REQUIRED ACTION: Exactly the lines below from the one with "won by the end of beat LS. -/" up to and including the one with "def execMissedCue (r" make up the answer, with nothing else added.

[Saved data entries]

* * *

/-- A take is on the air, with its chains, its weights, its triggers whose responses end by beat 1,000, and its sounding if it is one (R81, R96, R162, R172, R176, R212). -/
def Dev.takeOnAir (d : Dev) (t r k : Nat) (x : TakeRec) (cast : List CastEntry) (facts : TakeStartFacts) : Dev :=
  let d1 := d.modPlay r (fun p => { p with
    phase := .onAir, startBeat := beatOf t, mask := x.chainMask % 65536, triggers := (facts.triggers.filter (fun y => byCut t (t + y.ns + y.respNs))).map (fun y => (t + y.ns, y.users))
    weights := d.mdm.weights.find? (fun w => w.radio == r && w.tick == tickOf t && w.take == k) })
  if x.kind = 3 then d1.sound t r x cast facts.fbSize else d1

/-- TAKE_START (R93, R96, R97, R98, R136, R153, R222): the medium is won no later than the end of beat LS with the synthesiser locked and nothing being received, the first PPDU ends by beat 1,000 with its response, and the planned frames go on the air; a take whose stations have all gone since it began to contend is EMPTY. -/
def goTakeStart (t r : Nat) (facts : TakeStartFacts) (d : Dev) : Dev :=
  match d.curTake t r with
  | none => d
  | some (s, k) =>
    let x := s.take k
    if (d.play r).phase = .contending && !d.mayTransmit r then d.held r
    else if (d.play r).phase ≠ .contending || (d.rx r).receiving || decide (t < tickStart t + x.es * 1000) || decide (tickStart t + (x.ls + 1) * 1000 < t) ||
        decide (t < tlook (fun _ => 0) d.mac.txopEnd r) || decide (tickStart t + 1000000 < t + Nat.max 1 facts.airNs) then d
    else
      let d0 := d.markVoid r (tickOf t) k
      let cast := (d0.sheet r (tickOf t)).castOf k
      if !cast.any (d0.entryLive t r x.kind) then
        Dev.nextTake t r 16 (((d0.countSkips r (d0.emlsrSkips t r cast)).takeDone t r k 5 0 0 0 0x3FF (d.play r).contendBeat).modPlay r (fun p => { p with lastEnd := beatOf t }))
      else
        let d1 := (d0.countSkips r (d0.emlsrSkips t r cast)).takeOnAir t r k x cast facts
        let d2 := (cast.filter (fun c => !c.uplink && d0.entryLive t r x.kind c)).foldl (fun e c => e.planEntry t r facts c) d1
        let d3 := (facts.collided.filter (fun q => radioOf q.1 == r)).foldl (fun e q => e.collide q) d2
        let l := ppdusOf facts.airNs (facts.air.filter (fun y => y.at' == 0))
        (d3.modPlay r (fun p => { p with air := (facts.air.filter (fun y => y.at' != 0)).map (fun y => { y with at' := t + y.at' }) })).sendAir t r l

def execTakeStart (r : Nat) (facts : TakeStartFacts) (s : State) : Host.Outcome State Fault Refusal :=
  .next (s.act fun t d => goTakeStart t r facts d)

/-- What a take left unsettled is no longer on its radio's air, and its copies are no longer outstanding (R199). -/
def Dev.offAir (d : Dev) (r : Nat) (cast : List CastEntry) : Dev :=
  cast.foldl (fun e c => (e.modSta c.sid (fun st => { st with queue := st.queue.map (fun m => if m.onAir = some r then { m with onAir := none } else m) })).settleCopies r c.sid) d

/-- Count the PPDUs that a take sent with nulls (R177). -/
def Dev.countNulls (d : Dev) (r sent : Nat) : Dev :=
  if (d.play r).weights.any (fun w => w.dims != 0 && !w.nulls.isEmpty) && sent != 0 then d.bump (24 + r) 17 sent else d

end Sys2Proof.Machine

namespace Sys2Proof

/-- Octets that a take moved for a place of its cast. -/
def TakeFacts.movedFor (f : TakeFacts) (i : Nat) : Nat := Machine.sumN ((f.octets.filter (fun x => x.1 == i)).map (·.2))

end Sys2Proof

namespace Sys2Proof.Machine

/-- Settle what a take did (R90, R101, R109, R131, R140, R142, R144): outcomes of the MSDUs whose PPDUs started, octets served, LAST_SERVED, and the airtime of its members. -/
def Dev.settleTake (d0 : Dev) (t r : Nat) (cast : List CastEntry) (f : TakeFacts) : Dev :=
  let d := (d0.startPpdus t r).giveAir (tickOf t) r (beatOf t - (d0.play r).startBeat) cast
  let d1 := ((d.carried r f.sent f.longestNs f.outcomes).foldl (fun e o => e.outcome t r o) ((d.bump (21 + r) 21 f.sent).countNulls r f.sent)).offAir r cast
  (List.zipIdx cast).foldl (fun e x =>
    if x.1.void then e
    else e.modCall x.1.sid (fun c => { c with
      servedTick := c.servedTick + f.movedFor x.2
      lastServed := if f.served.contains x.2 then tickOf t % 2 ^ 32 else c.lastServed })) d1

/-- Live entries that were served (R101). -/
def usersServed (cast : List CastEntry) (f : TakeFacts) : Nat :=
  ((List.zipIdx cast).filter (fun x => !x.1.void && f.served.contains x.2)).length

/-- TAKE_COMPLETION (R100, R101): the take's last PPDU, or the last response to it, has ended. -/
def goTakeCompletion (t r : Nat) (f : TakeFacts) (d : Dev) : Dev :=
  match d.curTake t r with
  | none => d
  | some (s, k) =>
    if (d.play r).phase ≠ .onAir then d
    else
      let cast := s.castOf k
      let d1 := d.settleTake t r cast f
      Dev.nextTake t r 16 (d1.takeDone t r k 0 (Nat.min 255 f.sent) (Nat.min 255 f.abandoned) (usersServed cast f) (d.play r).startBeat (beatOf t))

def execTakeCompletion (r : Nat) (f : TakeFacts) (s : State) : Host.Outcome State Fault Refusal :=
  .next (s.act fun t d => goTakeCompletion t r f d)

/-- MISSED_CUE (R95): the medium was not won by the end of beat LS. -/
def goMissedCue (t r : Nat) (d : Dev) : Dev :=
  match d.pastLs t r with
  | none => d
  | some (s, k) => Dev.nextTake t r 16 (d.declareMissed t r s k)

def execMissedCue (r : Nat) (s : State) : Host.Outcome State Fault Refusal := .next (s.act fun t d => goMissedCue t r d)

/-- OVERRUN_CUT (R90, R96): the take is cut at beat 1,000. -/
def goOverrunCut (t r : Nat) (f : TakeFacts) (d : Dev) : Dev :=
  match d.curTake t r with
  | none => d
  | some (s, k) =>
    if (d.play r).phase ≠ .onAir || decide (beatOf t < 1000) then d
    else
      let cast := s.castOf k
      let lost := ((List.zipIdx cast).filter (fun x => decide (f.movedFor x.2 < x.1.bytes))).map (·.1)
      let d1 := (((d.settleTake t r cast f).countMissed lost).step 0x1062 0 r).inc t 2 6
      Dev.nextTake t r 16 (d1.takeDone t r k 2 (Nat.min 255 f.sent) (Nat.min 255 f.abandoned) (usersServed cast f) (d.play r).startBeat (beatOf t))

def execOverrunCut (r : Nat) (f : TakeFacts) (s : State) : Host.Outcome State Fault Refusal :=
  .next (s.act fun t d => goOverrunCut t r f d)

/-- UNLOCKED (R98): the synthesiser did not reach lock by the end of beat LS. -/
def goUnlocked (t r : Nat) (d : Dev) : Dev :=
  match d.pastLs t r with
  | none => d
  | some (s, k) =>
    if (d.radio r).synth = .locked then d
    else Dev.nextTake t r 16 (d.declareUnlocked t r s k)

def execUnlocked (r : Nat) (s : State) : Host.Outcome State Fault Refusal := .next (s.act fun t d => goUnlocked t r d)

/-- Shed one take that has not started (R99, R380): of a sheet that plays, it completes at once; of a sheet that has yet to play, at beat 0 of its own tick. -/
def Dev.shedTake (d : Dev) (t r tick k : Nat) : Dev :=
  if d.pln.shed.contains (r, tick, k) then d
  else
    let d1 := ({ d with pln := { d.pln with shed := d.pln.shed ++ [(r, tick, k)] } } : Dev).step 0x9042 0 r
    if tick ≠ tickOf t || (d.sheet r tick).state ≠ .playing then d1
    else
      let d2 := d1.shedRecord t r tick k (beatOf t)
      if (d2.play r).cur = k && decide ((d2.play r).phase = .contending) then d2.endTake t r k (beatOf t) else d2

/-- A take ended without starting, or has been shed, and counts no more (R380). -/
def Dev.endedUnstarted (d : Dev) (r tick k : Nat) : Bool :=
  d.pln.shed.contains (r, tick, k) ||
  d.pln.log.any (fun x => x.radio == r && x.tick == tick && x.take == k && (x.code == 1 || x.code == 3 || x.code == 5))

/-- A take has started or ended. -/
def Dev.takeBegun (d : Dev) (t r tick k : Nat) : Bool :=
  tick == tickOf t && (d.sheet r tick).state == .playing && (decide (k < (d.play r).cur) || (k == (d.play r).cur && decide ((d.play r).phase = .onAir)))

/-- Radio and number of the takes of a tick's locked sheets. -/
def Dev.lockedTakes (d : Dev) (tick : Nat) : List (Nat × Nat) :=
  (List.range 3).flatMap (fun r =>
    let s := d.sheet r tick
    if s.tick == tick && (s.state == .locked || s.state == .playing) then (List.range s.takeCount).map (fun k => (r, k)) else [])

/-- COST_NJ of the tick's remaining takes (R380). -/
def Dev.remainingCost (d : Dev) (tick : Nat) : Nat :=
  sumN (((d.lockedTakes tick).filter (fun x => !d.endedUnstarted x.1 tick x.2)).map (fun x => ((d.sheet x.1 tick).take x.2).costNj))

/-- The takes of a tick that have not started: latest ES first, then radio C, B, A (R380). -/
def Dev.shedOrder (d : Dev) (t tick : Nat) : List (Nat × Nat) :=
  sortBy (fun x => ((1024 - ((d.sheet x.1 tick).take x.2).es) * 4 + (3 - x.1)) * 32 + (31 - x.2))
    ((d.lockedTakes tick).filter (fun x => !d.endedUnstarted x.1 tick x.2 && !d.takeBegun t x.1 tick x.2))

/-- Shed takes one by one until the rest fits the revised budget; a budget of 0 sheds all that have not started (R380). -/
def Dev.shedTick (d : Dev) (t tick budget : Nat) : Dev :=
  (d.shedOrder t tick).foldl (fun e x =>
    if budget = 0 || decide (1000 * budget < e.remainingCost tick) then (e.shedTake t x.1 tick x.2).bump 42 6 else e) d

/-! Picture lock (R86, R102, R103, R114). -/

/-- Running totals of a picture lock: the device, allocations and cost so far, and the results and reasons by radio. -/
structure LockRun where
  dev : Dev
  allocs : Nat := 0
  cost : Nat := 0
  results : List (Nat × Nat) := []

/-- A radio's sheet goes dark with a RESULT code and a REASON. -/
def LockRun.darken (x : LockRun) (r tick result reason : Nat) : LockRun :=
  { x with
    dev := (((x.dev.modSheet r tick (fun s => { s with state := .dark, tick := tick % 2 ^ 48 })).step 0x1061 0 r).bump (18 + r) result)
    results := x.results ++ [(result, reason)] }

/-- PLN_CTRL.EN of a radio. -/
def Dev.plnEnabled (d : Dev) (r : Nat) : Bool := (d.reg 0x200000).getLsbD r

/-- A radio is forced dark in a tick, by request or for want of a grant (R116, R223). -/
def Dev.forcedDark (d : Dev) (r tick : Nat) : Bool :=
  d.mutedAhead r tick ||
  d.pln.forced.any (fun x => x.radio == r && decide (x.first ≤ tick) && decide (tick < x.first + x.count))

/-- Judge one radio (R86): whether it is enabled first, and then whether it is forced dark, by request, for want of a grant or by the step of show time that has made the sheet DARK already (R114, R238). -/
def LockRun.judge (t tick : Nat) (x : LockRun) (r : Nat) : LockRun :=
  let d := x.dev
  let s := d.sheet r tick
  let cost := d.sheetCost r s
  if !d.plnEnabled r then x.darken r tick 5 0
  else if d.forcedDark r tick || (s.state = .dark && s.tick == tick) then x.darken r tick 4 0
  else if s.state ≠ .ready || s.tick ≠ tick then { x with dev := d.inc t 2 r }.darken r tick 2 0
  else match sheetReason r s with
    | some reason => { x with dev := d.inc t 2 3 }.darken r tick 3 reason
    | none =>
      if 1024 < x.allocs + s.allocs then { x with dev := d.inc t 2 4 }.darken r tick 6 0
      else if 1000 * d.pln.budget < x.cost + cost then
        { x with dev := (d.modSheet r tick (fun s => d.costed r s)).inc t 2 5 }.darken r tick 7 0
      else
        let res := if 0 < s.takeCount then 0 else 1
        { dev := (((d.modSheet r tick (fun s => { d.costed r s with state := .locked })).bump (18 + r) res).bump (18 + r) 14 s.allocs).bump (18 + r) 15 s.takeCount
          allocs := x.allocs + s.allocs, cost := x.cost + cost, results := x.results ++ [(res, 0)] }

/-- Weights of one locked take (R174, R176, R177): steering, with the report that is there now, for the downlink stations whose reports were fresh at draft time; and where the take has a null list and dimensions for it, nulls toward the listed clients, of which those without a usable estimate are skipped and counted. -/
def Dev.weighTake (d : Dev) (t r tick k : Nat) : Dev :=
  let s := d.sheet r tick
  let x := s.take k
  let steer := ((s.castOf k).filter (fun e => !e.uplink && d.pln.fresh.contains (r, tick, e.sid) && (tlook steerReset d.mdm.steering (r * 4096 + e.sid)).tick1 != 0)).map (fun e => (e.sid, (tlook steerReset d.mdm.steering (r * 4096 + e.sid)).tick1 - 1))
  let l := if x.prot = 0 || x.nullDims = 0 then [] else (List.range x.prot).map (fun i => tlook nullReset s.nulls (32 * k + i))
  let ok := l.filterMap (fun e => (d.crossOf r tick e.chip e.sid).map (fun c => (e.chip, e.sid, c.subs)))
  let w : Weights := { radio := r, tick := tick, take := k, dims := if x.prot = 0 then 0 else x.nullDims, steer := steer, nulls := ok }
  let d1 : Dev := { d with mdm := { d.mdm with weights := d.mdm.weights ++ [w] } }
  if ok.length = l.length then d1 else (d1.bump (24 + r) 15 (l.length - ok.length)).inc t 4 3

* * *

TASK RESPONSE:
/-- MISSED_CUE (R95): the medium was not won by the end of beat LS. -/
def goMissedCue (t r : Nat) (d : Dev) : Dev :=
  match d.pastLs t r with
  | none => d
  | some (s, k) => Dev.nextTake t r 16 (d.declareMissed t r s k)

def execMissedCue (r : Nat) (s : State) : Host.Outcome State Fault Refusal := .next (s.act fun t d => goMissedCue t r d)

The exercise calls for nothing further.